Return the lines below that carry the word "violation".

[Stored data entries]
============================================================
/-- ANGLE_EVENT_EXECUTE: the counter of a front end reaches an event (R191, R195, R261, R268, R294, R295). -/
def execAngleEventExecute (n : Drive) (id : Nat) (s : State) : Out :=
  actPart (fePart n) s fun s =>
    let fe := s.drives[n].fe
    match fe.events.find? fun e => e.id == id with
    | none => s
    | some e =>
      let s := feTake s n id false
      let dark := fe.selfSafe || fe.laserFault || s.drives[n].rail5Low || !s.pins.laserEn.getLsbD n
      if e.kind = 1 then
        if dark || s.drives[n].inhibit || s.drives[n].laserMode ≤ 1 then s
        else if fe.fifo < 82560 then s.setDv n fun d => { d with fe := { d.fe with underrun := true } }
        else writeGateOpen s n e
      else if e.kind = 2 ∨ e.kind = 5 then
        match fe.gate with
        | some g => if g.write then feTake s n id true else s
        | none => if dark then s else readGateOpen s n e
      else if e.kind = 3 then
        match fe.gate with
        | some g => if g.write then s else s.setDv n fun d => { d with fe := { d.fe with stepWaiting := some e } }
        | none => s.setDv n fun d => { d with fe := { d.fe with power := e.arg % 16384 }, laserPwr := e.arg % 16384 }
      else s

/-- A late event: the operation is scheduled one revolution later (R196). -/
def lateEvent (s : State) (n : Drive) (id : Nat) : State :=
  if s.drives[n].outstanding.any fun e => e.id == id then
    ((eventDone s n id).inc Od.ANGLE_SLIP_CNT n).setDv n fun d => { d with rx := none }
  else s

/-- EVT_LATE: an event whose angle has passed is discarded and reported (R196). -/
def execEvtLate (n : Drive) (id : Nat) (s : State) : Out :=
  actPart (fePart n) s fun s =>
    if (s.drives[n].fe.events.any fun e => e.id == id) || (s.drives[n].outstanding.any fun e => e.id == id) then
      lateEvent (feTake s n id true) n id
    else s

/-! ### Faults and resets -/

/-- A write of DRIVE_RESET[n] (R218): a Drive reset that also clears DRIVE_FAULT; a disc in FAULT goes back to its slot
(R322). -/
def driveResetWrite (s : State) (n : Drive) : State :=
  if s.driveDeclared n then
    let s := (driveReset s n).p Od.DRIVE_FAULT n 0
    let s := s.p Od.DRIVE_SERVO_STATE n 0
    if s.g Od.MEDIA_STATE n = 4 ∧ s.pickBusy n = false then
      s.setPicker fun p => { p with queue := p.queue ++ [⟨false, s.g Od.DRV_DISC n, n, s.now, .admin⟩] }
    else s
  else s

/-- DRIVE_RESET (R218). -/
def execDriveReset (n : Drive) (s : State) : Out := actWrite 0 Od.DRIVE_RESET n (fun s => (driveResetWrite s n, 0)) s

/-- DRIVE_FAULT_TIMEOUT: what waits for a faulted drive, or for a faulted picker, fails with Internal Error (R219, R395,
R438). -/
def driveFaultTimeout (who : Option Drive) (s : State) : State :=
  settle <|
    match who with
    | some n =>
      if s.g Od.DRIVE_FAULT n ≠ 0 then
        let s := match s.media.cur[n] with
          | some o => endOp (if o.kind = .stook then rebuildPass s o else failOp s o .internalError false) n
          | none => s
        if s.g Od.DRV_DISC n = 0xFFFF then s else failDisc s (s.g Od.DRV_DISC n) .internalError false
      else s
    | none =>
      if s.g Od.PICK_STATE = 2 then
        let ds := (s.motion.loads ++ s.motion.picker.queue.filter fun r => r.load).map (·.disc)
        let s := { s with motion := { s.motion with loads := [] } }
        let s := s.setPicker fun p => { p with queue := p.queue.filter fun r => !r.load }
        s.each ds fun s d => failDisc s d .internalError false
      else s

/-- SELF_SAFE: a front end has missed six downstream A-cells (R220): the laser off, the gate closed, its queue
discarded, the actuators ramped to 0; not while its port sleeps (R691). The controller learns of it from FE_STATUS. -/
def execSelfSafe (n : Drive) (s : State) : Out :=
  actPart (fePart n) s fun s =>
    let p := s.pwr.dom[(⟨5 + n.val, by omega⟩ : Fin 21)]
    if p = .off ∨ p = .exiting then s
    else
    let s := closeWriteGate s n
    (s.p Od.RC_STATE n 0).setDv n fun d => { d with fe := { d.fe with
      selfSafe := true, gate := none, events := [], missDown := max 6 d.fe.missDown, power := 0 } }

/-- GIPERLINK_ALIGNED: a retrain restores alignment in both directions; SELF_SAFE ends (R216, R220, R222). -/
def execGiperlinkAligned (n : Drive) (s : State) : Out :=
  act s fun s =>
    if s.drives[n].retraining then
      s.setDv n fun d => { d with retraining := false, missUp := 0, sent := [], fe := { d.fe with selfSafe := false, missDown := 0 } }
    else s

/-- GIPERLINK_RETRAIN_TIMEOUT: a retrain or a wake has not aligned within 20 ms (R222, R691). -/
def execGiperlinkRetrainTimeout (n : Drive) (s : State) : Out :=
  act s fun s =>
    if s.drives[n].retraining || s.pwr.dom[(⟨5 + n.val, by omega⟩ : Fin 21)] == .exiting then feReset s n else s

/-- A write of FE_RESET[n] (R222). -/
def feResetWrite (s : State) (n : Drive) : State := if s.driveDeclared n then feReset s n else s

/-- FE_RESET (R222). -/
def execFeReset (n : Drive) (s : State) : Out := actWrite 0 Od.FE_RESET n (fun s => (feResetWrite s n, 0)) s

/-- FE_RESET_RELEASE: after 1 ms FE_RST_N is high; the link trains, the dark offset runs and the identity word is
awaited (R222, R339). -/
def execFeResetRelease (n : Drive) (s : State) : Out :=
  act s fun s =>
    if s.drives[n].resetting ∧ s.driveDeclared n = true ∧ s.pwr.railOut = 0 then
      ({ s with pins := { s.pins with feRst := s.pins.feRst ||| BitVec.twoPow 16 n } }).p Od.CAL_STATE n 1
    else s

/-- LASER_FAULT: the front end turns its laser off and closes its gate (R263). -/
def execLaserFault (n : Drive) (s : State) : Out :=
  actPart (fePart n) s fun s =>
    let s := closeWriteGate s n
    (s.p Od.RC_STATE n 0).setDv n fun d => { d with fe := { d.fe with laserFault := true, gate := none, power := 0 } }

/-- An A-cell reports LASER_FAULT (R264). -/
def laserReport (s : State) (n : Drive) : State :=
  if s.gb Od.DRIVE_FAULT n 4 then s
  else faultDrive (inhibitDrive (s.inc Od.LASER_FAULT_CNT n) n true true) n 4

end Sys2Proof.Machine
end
============================================================
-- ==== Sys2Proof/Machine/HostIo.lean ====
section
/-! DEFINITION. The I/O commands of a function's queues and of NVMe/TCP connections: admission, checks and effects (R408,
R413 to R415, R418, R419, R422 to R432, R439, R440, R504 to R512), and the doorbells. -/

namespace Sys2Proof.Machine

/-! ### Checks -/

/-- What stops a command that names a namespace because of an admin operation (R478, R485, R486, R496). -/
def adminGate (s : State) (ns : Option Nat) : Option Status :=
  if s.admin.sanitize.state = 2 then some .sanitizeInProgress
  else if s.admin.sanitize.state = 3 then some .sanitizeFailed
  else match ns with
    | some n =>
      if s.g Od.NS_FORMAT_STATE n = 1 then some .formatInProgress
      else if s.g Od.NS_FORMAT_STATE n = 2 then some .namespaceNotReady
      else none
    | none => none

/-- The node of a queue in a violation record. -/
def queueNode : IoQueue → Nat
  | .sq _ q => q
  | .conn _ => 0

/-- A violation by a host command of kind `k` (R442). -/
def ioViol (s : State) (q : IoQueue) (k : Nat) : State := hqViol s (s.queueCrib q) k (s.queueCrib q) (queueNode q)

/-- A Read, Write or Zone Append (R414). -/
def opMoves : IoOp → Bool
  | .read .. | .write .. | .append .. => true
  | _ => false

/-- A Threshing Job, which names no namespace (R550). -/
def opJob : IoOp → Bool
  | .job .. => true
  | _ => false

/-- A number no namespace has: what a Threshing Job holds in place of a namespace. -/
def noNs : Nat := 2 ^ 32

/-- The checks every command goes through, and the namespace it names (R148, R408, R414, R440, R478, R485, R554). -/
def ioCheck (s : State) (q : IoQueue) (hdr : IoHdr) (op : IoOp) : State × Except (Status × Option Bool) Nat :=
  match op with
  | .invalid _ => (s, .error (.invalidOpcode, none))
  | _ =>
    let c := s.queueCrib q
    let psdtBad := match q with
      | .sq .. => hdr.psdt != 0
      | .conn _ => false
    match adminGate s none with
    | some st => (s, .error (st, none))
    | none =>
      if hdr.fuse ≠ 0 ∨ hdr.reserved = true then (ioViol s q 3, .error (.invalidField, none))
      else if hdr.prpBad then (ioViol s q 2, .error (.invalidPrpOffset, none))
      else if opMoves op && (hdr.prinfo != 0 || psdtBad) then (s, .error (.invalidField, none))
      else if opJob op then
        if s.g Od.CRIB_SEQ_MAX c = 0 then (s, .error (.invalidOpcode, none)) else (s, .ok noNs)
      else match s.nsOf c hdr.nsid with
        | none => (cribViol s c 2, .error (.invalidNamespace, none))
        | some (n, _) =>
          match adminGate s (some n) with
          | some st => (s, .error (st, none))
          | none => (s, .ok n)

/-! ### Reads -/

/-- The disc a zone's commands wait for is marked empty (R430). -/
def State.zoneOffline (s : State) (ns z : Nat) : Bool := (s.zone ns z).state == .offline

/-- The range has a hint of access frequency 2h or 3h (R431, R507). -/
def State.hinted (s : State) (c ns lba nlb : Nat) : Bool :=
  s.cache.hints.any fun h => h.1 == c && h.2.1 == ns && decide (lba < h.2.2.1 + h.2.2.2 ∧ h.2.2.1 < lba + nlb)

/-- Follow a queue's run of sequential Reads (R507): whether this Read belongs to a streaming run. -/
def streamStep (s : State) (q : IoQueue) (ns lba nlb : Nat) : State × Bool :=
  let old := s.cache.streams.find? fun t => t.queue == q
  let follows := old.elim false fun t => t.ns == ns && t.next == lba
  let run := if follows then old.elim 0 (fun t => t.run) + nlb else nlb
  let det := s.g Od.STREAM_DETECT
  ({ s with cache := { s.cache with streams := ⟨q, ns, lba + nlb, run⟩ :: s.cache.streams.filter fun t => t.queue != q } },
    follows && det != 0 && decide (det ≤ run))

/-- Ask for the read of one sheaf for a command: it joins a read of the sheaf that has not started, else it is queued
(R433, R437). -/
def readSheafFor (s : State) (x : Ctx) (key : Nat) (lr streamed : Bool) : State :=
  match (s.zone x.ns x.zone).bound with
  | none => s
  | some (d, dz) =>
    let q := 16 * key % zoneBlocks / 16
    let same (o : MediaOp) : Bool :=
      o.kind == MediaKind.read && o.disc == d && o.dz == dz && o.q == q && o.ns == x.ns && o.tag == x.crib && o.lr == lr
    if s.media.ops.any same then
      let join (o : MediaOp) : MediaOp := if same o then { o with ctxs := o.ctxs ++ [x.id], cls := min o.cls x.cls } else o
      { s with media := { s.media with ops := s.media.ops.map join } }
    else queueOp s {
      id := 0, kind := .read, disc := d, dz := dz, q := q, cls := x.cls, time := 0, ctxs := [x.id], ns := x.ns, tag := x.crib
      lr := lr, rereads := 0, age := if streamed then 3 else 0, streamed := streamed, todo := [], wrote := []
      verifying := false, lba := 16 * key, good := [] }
============================================================
◆ WRITTEN SOLUTION:
/-- The node of a queue in a violation record. -/
/-- A violation by a host command of kind `k` (R442). -/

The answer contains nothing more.